── Record extracts
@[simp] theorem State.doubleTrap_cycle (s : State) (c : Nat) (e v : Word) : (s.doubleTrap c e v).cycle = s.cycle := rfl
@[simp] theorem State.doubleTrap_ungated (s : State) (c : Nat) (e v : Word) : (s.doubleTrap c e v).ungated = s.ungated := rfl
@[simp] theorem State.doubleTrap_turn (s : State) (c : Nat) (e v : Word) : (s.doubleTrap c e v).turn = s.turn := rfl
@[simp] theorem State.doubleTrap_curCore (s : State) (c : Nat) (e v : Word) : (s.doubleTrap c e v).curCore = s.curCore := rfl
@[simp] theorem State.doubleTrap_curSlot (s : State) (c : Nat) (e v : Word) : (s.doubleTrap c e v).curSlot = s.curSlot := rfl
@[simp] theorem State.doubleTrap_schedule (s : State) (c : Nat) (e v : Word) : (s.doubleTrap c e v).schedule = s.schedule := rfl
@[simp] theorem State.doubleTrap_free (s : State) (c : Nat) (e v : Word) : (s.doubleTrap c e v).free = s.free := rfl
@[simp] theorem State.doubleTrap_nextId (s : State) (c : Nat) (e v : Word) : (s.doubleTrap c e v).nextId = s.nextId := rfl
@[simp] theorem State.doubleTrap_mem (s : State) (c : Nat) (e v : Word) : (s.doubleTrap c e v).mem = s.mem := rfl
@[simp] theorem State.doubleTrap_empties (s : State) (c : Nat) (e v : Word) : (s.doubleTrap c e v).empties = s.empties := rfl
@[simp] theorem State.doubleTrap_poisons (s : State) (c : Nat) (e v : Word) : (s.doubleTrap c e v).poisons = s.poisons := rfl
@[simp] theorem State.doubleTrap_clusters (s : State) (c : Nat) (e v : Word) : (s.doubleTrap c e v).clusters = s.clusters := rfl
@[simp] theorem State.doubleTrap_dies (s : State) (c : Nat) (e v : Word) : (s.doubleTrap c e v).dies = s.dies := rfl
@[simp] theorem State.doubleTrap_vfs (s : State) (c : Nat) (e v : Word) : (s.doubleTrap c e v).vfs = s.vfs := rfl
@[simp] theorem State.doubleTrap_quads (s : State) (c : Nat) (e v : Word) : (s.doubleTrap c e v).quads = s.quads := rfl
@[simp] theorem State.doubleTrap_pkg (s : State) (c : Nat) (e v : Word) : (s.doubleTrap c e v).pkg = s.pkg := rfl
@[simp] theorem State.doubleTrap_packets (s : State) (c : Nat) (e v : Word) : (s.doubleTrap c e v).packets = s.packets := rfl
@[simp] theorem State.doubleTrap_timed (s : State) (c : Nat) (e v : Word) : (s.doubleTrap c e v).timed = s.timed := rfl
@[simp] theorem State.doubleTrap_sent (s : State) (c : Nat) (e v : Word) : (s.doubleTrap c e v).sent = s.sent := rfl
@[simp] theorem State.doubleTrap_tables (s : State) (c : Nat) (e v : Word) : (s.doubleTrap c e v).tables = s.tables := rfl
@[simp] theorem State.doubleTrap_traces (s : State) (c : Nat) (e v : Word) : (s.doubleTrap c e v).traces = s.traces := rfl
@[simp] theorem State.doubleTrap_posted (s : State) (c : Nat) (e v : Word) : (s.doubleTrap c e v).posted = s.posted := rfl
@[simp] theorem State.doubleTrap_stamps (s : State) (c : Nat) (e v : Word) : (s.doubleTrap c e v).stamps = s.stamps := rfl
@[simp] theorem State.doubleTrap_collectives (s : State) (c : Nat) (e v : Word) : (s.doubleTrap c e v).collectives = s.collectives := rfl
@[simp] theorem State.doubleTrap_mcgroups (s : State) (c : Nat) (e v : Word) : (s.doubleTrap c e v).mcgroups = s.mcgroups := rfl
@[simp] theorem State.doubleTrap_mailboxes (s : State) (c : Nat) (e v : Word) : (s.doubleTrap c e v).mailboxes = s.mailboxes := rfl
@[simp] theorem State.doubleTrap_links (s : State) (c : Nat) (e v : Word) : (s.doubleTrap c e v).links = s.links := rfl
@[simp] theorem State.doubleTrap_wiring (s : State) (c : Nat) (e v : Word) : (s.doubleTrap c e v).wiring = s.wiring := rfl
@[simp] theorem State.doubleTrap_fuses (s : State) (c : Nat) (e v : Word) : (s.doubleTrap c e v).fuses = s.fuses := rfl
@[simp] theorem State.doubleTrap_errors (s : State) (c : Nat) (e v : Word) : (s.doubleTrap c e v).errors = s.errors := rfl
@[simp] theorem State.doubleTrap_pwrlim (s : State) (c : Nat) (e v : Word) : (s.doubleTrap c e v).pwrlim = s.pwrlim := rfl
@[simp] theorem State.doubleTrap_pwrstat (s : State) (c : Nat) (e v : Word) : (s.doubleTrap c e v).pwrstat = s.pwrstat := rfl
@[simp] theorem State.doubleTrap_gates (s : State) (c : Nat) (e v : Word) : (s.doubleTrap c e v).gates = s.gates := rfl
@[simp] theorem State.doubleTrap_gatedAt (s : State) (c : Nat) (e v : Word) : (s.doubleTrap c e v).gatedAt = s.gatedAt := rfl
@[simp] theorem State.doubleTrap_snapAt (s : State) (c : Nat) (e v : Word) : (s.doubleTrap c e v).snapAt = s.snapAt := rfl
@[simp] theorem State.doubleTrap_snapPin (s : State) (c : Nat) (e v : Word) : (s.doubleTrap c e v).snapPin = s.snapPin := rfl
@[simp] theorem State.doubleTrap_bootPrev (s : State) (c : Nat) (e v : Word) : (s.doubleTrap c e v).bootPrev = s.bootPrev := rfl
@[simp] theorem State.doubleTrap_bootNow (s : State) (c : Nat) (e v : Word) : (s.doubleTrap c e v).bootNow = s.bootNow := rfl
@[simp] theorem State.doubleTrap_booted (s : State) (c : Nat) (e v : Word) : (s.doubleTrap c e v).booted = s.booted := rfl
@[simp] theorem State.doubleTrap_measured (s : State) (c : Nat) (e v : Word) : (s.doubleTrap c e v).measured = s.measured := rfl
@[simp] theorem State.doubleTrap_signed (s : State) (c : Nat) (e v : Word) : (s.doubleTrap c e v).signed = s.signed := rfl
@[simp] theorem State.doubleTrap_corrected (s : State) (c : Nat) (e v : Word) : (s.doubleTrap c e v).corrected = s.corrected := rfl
────
■ **What is being asked**
The line containing "s.pkg := rfl" marks the end: copy exactly every line from the top of the data above down to it, that line included.

■ **Answer to this problem**
@[simp] theorem State.doubleTrap_cycle (s : State) (c : Nat) (e v : Word) : (s.doubleTrap c e v).cycle = s.cycle := rfl
@[simp] theorem State.doubleTrap_ungated (s : State) (c : Nat) (e v : Word) : (s.doubleTrap c e v).ungated = s.ungated := rfl
@[simp] theorem State.doubleTrap_turn (s : State) (c : Nat) (e v : Word) : (s.doubleTrap c e v).turn = s.turn := rfl
@[simp] theorem State.doubleTrap_curCore (s : State) (c : Nat) (e v : Word) : (s.doubleTrap c e v).curCore = s.curCore := rfl
@[simp] theorem State.doubleTrap_curSlot (s : State) (c : Nat) (e v : Word) : (s.doubleTrap c e v).curSlot = s.curSlot := rfl
@[simp] theorem State.doubleTrap_schedule (s : State) (c : Nat) (e v : Word) : (s.doubleTrap c e v).schedule = s.schedule := rfl
@[simp] theorem State.doubleTrap_free (s : State) (c : Nat) (e v : Word) : (s.doubleTrap c e v).free = s.free := rfl
@[simp] theorem State.doubleTrap_nextId (s : State) (c : Nat) (e v : Word) : (s.doubleTrap c e v).nextId = s.nextId := rfl
@[simp] theorem State.doubleTrap_mem (s : State) (c : Nat) (e v : Word) : (s.doubleTrap c e v).mem = s.mem := rfl
@[simp] theorem State.doubleTrap_empties (s : State) (c : Nat) (e v : Word) : (s.doubleTrap c e v).empties = s.empties := rfl
@[simp] theorem State.doubleTrap_poisons (s : State) (c : Nat) (e v : Word) : (s.doubleTrap c e v).poisons = s.poisons := rfl
@[simp] theorem State.doubleTrap_clusters (s : State) (c : Nat) (e v : Word) : (s.doubleTrap c e v).clusters = s.clusters := rfl
@[simp] theorem State.doubleTrap_dies (s : State) (c : Nat) (e v : Word) : (s.doubleTrap c e v).dies = s.dies := rfl
@[simp] theorem State.doubleTrap_vfs (s : State) (c : Nat) (e v : Word) : (s.doubleTrap c e v).vfs = s.vfs := rfl
@[simp] theorem State.doubleTrap_quads (s : State) (c : Nat) (e v : Word) : (s.doubleTrap c e v).quads = s.quads := rfl
@[simp] theorem State.doubleTrap_pkg (s : State) (c : Nat) (e v : Word) : (s.doubleTrap c e v).pkg = s.pkg := rfl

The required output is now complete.